#### MATERIAL PROVIDED ####

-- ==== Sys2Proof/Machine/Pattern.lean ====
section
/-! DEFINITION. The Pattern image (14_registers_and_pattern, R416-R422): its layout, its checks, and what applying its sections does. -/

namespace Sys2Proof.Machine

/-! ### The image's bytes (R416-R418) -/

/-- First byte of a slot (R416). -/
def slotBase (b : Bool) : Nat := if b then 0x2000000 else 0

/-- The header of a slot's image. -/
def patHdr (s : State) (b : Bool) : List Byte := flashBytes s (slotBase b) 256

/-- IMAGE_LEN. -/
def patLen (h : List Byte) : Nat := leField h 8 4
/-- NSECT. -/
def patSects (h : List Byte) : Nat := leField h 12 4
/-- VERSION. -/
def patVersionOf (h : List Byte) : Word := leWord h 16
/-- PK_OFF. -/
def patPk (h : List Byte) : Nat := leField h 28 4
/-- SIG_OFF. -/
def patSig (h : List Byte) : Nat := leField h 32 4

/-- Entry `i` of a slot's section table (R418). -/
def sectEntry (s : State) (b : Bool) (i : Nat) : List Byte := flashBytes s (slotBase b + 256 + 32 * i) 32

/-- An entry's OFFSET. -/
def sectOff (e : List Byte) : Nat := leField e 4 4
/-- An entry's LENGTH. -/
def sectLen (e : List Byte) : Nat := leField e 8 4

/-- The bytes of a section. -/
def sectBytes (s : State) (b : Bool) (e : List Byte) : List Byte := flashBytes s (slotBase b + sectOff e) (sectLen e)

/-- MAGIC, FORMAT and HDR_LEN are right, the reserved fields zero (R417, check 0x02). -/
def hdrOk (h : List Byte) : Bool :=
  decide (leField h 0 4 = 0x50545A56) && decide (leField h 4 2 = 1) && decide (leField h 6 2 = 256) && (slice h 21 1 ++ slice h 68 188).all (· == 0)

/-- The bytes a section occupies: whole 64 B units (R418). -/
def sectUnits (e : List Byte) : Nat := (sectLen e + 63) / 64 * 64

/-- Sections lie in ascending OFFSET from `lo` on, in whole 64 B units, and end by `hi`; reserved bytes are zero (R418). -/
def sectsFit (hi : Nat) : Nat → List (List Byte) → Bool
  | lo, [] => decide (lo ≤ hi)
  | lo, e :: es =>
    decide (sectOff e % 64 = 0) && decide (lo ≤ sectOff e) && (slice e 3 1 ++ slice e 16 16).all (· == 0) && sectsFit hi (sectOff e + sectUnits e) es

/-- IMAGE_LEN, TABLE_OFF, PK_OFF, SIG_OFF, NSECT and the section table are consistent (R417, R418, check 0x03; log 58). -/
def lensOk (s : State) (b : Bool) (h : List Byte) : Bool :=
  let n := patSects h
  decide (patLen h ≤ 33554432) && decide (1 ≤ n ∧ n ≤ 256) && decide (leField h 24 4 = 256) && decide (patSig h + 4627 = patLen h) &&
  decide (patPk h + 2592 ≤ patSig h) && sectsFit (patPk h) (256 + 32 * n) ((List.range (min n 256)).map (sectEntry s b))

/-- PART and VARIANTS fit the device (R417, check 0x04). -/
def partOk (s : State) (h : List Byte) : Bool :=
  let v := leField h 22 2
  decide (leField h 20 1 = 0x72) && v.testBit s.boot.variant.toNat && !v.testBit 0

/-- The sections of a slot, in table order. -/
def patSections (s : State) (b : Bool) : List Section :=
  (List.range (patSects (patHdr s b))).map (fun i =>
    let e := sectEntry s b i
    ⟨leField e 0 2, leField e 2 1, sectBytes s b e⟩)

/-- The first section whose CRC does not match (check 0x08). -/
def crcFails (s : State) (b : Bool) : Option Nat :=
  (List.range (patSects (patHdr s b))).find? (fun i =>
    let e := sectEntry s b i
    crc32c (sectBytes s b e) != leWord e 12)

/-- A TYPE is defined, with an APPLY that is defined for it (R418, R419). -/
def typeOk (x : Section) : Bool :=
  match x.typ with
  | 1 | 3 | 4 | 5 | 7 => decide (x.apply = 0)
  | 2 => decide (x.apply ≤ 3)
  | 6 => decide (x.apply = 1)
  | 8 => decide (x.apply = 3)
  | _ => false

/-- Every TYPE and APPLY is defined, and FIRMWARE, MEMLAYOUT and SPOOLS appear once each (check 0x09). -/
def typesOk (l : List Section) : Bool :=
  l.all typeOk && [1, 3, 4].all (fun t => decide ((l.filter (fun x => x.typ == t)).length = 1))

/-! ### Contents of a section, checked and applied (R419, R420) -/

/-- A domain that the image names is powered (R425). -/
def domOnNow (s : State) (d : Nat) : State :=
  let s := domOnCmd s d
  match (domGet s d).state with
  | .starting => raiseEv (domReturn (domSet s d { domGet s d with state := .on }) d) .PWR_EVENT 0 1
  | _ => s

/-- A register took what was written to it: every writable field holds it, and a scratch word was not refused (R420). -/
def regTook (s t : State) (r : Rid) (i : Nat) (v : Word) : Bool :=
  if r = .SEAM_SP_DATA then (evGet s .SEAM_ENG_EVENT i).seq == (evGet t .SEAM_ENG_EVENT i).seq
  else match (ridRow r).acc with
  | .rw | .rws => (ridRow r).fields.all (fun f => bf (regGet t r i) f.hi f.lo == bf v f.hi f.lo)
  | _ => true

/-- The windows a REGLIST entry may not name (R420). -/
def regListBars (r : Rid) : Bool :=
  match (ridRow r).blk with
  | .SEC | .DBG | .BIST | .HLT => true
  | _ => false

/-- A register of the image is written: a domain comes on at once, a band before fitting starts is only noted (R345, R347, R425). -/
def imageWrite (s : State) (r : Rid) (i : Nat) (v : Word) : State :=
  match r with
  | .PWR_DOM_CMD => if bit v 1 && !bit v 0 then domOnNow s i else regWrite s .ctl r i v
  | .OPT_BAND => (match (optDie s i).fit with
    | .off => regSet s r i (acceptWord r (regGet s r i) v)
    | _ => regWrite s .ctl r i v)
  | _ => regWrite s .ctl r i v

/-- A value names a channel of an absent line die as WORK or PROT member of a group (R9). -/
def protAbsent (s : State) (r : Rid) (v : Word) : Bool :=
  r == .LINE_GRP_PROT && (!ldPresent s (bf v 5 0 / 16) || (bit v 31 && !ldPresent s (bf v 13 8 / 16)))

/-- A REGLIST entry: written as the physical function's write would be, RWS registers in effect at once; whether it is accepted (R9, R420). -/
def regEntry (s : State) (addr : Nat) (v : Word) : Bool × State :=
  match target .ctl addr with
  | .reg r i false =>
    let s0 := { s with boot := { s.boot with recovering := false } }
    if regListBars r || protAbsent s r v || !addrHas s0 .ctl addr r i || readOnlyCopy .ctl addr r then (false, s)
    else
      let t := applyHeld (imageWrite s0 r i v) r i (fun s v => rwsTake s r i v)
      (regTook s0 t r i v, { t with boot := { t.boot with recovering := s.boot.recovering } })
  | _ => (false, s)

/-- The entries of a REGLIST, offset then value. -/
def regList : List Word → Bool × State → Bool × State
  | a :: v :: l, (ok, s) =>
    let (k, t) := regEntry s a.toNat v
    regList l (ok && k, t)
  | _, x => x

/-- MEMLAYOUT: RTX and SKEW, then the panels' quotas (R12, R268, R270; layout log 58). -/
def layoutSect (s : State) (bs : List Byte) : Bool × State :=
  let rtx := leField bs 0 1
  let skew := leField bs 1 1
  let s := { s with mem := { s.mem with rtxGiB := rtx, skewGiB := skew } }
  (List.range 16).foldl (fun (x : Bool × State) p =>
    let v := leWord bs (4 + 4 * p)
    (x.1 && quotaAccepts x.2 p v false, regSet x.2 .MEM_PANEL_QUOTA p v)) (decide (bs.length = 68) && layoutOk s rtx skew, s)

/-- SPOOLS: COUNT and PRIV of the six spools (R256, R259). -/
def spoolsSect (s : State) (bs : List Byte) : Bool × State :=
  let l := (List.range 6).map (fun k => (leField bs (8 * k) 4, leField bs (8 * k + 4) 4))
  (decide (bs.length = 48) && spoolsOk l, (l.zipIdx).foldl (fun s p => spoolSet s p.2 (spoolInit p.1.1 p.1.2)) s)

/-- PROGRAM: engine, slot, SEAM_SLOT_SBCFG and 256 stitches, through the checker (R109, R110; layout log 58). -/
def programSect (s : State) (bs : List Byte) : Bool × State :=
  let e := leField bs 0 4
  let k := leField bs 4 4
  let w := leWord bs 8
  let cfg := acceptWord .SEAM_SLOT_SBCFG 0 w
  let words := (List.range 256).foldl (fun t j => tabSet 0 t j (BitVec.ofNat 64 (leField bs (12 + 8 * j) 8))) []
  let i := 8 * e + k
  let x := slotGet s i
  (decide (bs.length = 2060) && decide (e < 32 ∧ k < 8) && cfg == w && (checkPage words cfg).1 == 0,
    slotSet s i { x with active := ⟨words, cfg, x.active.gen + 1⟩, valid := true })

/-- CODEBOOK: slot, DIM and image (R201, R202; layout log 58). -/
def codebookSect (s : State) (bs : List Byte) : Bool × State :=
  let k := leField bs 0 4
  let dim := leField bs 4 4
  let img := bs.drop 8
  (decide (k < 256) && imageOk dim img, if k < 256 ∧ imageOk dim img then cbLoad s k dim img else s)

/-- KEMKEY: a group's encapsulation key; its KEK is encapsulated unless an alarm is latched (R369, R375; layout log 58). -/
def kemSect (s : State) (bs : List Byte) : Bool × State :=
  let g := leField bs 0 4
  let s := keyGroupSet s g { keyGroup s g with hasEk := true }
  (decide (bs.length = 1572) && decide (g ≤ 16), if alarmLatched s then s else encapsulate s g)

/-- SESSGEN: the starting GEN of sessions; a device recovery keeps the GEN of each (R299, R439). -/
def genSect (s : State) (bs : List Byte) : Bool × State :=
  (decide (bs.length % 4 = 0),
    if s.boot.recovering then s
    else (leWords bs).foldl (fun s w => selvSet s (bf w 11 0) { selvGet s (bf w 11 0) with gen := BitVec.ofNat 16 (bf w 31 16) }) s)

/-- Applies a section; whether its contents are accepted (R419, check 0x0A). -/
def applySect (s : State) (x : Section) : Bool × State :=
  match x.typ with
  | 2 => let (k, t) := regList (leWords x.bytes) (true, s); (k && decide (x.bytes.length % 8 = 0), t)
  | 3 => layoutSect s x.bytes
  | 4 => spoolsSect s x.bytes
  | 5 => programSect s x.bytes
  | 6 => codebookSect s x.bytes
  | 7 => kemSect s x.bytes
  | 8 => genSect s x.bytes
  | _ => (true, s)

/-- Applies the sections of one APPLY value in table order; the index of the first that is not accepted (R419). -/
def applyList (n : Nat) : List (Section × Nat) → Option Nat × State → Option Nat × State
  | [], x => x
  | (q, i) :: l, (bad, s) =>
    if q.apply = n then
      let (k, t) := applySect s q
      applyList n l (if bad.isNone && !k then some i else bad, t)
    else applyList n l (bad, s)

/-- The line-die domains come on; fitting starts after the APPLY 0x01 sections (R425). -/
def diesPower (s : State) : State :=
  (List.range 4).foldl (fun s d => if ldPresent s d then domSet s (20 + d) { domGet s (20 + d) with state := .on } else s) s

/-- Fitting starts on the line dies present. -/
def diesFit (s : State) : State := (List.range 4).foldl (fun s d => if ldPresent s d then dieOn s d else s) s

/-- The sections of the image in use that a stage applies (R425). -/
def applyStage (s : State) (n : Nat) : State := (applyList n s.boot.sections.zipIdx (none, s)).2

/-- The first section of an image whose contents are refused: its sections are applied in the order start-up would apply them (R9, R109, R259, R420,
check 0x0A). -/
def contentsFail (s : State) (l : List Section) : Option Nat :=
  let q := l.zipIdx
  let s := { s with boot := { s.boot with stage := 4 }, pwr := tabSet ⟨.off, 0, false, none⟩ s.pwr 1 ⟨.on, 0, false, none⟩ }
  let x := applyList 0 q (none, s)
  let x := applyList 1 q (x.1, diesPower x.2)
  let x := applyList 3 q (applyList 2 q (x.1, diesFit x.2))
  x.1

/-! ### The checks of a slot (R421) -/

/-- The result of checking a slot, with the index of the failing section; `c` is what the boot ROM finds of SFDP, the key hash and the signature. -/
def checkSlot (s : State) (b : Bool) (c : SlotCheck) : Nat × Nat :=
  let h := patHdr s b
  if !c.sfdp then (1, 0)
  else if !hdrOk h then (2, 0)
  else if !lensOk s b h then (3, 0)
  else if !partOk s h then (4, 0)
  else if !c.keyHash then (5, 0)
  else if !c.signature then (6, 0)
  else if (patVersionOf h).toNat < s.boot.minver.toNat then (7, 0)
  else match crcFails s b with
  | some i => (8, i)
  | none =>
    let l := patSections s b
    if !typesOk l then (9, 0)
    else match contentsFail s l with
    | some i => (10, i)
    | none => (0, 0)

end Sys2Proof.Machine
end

####

* TASK TO CARRY OUT
Would you please write out, exactly and with no other lines, the stretch of the listing above from the line containing "let (k, t) := regEntry s a.toNat v" through the line containing "def spoolsSect (s"?

* ANSWER TO THE EXERCISE
    let (k, t) := regEntry s a.toNat v
    regList l (ok && k, t)
  | _, x => x

/-- MEMLAYOUT: RTX and SKEW, then the panels' quotas (R12, R268, R270; layout log 58). -/
def layoutSect (s : State) (bs : List Byte) : Bool × State :=
  let rtx := leField bs 0 1
  let skew := leField bs 1 1
  let s := { s with mem := { s.mem with rtxGiB := rtx, skewGiB := skew } }
  (List.range 16).foldl (fun (x : Bool × State) p =>
    let v := leWord bs (4 + 4 * p)
    (x.1 && quotaAccepts x.2 p v false, regSet x.2 .MEM_PANEL_QUOTA p v)) (decide (bs.length = 68) && layoutOk s rtx skew, s)

/-- SPOOLS: COUNT and PRIV of the six spools (R256, R259). -/
def spoolsSect (s : State) (bs : List Byte) : Bool × State :=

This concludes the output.